(Provided material)
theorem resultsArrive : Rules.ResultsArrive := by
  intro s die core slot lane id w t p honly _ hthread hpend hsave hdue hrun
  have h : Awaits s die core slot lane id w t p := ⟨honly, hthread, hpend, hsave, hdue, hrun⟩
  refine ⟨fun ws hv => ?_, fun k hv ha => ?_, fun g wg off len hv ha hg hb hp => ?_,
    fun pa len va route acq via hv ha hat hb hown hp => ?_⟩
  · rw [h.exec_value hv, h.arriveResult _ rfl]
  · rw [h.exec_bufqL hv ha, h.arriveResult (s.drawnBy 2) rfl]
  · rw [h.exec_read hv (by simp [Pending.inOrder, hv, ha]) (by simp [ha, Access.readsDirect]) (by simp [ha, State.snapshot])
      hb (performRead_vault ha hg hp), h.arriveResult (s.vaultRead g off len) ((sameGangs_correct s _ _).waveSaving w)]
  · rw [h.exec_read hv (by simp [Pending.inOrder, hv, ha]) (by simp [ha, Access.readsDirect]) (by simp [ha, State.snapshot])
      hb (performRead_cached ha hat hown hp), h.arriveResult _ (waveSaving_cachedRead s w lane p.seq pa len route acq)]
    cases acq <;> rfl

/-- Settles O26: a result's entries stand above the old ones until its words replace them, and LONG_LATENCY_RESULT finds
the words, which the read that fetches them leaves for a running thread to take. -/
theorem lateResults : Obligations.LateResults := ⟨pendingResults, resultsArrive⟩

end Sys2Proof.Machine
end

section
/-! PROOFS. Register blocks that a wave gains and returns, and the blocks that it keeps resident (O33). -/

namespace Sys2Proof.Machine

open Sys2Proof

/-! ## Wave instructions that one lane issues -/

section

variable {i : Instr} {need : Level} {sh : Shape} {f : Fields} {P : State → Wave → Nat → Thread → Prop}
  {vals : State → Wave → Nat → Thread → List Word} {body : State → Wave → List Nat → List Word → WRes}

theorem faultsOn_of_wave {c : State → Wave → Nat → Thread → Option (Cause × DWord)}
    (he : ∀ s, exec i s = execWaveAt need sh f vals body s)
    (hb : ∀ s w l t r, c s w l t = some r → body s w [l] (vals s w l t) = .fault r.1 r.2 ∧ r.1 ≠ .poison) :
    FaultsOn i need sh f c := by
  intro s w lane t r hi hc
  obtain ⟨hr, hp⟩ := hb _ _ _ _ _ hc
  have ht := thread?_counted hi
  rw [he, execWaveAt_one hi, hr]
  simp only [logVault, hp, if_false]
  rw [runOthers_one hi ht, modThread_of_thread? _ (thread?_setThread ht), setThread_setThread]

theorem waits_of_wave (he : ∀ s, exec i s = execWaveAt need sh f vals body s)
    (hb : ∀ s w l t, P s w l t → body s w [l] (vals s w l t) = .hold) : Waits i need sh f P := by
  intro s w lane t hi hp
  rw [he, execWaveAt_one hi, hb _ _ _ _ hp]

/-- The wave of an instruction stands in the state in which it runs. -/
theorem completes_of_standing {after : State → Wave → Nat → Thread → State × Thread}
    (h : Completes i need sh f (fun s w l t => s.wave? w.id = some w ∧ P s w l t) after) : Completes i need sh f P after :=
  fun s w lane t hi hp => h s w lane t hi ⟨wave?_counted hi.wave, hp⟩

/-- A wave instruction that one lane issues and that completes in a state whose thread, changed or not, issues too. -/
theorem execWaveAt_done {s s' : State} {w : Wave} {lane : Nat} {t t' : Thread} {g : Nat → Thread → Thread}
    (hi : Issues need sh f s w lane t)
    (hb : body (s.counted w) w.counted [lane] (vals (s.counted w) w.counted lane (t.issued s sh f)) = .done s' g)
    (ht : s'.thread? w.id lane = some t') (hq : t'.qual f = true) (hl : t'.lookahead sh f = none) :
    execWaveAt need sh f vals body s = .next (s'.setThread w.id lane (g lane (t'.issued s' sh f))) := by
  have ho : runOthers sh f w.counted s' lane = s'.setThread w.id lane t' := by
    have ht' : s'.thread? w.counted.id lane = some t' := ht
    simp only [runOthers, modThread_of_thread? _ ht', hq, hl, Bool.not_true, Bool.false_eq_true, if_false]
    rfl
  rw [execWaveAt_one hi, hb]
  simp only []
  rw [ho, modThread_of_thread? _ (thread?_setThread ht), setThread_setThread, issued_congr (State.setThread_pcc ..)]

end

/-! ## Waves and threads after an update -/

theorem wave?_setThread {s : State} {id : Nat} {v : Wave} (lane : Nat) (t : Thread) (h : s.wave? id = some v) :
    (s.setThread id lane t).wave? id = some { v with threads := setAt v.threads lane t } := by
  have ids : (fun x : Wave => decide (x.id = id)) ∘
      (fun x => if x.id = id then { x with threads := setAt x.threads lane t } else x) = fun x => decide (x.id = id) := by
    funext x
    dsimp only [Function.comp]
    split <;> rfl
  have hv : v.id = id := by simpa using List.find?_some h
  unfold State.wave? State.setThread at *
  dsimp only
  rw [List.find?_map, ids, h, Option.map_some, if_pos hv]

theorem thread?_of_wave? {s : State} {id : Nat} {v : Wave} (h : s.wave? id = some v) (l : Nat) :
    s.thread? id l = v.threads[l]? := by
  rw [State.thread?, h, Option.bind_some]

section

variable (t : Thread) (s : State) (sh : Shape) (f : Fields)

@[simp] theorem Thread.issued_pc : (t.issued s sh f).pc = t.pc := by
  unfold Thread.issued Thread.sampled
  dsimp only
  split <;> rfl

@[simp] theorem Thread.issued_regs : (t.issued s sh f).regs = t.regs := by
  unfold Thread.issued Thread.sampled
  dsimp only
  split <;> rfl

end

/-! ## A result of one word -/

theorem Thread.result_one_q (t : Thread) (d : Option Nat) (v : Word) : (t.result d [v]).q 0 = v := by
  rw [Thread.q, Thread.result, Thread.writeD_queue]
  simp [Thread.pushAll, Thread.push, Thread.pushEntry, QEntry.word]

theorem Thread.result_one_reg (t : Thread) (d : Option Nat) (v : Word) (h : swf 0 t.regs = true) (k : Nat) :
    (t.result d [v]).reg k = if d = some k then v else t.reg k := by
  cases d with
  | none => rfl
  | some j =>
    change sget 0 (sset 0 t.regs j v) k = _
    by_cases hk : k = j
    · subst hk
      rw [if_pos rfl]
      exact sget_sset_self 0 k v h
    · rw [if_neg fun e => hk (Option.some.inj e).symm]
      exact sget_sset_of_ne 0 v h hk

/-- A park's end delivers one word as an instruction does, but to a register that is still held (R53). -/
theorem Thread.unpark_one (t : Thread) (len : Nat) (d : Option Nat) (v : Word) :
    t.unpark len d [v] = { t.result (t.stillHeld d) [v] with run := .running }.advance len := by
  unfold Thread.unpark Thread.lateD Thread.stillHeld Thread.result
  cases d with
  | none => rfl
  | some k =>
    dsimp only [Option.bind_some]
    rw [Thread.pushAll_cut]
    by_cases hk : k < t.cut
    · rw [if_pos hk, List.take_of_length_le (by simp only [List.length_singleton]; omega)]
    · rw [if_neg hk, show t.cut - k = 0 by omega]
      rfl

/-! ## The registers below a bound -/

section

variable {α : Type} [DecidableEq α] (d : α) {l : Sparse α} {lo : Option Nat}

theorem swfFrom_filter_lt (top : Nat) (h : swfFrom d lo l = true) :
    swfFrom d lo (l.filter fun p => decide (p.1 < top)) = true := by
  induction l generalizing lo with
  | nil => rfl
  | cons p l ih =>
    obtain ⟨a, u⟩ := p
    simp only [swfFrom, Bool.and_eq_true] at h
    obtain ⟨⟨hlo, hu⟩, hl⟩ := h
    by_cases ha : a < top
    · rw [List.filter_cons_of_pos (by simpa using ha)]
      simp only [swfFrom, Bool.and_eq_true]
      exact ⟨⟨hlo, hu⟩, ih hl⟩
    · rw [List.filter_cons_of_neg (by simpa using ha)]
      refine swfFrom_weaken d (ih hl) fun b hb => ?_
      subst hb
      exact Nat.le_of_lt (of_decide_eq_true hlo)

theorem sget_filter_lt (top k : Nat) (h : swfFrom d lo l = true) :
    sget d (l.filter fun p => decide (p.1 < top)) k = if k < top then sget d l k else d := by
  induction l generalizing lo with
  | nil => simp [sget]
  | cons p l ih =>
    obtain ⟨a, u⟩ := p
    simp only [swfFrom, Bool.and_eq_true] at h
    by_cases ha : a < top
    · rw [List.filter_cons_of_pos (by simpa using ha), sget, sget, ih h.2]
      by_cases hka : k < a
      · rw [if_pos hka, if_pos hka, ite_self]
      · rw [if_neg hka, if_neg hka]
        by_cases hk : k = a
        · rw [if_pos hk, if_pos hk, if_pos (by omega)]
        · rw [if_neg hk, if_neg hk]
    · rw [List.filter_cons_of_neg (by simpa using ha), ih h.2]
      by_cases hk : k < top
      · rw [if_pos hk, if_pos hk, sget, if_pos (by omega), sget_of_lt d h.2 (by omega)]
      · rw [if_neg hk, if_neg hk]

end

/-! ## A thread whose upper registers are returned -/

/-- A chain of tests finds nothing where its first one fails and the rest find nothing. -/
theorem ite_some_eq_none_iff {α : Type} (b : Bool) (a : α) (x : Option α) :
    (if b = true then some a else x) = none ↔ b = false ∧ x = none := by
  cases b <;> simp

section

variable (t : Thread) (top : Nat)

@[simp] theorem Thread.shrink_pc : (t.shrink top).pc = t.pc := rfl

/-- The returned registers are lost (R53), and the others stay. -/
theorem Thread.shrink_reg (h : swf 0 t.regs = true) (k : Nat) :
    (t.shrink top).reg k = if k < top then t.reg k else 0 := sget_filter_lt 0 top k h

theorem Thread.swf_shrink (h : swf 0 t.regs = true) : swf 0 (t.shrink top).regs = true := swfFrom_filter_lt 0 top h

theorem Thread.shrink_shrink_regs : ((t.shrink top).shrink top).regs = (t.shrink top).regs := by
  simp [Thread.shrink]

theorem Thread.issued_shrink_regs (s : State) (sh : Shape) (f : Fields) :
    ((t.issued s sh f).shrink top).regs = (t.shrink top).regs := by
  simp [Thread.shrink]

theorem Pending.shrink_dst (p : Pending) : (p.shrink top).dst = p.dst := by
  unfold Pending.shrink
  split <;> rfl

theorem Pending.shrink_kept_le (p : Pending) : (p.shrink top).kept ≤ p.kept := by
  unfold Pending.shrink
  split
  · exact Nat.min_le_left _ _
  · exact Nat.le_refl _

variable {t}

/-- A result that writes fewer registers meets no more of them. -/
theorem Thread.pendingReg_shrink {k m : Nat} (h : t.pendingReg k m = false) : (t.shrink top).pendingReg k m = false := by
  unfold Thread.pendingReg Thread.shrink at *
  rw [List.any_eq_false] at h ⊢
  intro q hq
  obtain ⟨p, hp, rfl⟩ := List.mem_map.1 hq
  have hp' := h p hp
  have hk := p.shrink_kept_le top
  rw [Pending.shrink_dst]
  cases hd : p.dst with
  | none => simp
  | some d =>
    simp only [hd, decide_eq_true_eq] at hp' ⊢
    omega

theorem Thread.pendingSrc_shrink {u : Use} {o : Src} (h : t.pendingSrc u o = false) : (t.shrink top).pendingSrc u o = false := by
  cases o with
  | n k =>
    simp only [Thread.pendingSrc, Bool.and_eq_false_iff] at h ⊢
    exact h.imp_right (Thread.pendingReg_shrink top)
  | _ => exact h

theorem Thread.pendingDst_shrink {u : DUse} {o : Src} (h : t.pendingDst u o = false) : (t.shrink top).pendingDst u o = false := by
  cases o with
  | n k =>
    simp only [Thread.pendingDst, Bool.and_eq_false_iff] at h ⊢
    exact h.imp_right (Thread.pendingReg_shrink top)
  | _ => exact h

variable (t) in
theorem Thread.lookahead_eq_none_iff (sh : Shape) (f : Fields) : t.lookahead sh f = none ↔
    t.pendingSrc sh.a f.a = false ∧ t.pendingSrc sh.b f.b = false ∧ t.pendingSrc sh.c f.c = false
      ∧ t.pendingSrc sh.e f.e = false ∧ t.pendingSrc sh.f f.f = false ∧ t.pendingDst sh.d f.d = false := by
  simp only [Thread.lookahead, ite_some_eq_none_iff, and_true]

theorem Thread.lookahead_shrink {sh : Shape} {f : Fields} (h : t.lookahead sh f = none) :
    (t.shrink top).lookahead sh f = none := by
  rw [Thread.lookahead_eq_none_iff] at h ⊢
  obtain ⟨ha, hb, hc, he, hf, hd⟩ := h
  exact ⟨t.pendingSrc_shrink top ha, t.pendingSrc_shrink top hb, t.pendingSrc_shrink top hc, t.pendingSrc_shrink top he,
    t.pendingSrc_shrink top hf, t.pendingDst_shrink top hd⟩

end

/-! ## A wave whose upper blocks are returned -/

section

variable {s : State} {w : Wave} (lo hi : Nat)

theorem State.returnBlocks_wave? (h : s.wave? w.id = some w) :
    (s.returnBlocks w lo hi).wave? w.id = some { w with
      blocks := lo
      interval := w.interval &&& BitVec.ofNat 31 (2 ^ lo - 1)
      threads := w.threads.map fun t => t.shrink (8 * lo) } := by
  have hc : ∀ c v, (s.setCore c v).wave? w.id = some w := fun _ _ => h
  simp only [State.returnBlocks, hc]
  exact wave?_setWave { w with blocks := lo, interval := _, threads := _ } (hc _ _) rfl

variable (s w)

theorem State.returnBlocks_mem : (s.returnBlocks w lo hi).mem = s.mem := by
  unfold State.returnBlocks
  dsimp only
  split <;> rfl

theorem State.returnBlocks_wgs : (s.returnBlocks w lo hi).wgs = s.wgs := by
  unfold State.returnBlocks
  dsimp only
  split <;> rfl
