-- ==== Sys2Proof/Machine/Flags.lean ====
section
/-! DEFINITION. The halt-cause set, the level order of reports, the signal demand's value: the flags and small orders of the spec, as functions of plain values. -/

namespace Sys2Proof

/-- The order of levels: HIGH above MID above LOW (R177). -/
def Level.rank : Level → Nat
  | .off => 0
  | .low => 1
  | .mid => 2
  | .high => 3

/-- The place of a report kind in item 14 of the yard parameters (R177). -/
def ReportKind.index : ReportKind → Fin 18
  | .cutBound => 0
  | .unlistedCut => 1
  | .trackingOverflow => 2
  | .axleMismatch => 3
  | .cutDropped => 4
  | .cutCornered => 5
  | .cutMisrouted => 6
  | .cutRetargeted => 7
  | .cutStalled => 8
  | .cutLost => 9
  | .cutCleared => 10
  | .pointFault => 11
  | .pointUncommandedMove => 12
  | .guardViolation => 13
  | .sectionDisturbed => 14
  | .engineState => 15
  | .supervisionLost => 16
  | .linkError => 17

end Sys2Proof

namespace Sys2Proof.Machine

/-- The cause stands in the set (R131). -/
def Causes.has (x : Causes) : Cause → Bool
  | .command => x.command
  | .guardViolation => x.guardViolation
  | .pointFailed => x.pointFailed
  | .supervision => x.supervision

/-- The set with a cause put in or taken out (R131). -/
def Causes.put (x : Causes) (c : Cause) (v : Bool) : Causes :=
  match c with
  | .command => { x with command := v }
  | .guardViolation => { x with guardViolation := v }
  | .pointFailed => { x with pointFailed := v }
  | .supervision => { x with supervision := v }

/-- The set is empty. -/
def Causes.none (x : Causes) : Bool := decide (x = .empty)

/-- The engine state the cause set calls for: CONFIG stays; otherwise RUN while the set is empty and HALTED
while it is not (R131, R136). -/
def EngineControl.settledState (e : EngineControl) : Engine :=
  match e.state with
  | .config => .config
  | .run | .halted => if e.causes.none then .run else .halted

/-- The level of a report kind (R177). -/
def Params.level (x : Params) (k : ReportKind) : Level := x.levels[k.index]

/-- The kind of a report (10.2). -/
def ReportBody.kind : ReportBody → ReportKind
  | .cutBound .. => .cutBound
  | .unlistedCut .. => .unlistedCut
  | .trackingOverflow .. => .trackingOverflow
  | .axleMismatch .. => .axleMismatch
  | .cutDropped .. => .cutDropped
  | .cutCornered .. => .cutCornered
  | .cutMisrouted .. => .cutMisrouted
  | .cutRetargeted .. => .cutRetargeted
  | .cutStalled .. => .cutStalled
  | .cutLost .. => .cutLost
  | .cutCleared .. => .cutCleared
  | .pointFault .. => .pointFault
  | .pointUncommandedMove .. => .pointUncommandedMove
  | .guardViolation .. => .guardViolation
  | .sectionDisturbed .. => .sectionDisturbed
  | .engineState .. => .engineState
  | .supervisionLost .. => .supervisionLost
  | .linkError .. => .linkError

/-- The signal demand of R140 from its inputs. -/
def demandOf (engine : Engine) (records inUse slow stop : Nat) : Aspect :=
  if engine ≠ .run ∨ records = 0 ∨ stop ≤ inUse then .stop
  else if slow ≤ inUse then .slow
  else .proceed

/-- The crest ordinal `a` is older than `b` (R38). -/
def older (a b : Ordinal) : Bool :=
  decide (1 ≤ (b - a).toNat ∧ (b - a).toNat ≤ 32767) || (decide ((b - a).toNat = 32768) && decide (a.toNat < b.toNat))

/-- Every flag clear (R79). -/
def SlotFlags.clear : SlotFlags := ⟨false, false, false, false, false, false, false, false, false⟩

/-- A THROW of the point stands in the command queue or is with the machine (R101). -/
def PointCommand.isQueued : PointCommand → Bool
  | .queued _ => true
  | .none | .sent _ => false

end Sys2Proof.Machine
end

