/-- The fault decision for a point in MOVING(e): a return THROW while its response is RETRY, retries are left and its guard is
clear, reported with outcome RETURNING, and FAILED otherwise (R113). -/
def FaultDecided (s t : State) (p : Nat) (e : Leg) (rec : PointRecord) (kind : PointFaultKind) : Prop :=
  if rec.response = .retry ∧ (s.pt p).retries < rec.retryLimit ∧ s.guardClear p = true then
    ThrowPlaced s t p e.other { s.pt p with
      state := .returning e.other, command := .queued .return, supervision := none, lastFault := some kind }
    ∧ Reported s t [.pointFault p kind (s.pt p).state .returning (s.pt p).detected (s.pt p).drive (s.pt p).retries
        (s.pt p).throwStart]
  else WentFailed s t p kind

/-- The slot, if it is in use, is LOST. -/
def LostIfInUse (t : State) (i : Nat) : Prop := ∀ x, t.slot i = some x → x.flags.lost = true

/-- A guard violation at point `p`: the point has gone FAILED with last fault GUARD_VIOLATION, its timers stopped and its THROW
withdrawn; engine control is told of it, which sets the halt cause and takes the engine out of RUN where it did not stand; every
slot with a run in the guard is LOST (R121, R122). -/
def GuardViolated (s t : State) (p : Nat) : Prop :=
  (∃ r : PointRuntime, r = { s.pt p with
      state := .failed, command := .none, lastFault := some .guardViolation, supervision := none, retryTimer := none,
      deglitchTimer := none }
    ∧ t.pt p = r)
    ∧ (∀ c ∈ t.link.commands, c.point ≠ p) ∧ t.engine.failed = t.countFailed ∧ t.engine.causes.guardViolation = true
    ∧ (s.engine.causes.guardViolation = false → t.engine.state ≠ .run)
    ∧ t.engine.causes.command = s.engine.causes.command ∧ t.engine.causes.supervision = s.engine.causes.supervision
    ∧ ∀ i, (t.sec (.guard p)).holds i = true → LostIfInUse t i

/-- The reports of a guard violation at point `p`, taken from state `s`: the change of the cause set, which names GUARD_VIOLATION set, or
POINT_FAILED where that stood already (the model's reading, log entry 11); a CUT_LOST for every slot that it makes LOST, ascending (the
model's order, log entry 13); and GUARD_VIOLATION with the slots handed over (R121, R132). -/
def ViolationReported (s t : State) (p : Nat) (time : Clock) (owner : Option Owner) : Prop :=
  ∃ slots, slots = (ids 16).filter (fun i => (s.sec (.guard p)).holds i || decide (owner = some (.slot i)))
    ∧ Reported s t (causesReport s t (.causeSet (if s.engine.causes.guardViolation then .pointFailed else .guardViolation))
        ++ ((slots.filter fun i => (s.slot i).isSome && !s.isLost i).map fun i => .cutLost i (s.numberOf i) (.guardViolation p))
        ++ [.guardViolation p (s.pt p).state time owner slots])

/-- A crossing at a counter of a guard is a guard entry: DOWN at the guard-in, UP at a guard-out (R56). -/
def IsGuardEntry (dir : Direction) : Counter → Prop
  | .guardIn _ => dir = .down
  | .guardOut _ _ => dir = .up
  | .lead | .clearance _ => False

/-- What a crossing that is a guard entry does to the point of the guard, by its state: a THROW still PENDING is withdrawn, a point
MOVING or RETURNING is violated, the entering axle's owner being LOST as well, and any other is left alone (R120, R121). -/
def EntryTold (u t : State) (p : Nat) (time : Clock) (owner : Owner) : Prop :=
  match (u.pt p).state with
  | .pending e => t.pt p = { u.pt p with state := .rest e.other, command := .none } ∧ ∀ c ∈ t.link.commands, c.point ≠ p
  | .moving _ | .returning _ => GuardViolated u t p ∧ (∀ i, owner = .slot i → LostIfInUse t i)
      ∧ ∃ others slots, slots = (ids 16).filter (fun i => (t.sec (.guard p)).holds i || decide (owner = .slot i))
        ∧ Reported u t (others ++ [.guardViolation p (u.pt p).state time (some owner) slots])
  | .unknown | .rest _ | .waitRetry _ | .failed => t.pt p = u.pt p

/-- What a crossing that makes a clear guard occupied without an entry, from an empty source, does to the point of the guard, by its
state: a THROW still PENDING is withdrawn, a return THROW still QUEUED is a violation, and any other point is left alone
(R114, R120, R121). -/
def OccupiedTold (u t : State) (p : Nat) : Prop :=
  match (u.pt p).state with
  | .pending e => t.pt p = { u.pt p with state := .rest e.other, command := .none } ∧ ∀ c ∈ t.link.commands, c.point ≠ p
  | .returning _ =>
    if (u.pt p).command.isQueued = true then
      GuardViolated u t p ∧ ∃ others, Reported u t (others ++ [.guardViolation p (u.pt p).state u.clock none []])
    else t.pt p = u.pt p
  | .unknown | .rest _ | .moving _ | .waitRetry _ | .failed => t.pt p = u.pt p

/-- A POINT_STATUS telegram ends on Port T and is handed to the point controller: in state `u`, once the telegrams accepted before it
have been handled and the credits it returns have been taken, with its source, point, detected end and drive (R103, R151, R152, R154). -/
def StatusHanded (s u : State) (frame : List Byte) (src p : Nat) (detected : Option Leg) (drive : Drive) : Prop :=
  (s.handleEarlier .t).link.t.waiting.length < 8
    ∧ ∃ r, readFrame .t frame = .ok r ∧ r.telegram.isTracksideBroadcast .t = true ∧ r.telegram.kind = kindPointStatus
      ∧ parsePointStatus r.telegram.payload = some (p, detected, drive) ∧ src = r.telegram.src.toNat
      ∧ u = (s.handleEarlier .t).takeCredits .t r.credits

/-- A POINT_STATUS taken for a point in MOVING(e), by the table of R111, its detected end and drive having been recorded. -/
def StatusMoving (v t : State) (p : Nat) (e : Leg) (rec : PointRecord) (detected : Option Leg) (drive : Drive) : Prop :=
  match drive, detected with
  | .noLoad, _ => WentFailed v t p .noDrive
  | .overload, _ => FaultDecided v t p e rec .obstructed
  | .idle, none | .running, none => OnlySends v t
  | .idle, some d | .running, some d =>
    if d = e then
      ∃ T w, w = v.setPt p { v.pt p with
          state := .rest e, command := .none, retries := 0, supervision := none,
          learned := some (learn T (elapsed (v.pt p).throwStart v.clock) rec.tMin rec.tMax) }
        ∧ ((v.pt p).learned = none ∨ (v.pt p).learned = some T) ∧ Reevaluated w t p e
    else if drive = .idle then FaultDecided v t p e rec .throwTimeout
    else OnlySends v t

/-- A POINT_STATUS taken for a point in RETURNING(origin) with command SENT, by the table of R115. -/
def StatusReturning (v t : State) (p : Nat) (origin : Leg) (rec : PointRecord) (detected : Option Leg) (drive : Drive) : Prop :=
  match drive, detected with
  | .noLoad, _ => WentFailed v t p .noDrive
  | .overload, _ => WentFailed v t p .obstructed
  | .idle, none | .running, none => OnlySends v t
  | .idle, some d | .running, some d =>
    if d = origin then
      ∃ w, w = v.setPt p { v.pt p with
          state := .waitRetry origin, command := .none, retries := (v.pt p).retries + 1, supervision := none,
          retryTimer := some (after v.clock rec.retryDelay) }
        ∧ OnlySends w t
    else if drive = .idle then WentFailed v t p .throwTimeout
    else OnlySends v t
(End Provided material)
▶ [Activity]: Lines of the data above that include the string "retries" must each be copied.

▶ [Answer box]:
/-- The fault decision for a point in MOVING(e): a return THROW while its response is RETRY, retries are left and its guard is
  if rec.response = .retry ∧ (s.pt p).retries < rec.retryLimit ∧ s.guardClear p = true then
    ∧ Reported s t [.pointFault p kind (s.pt p).state .returning (s.pt p).detected (s.pt p).drive (s.pt p).retries
          state := .rest e, command := .none, retries := 0, supervision := none,
          state := .waitRetry origin, command := .none, retries := (v.pt p).retries + 1, supervision := none,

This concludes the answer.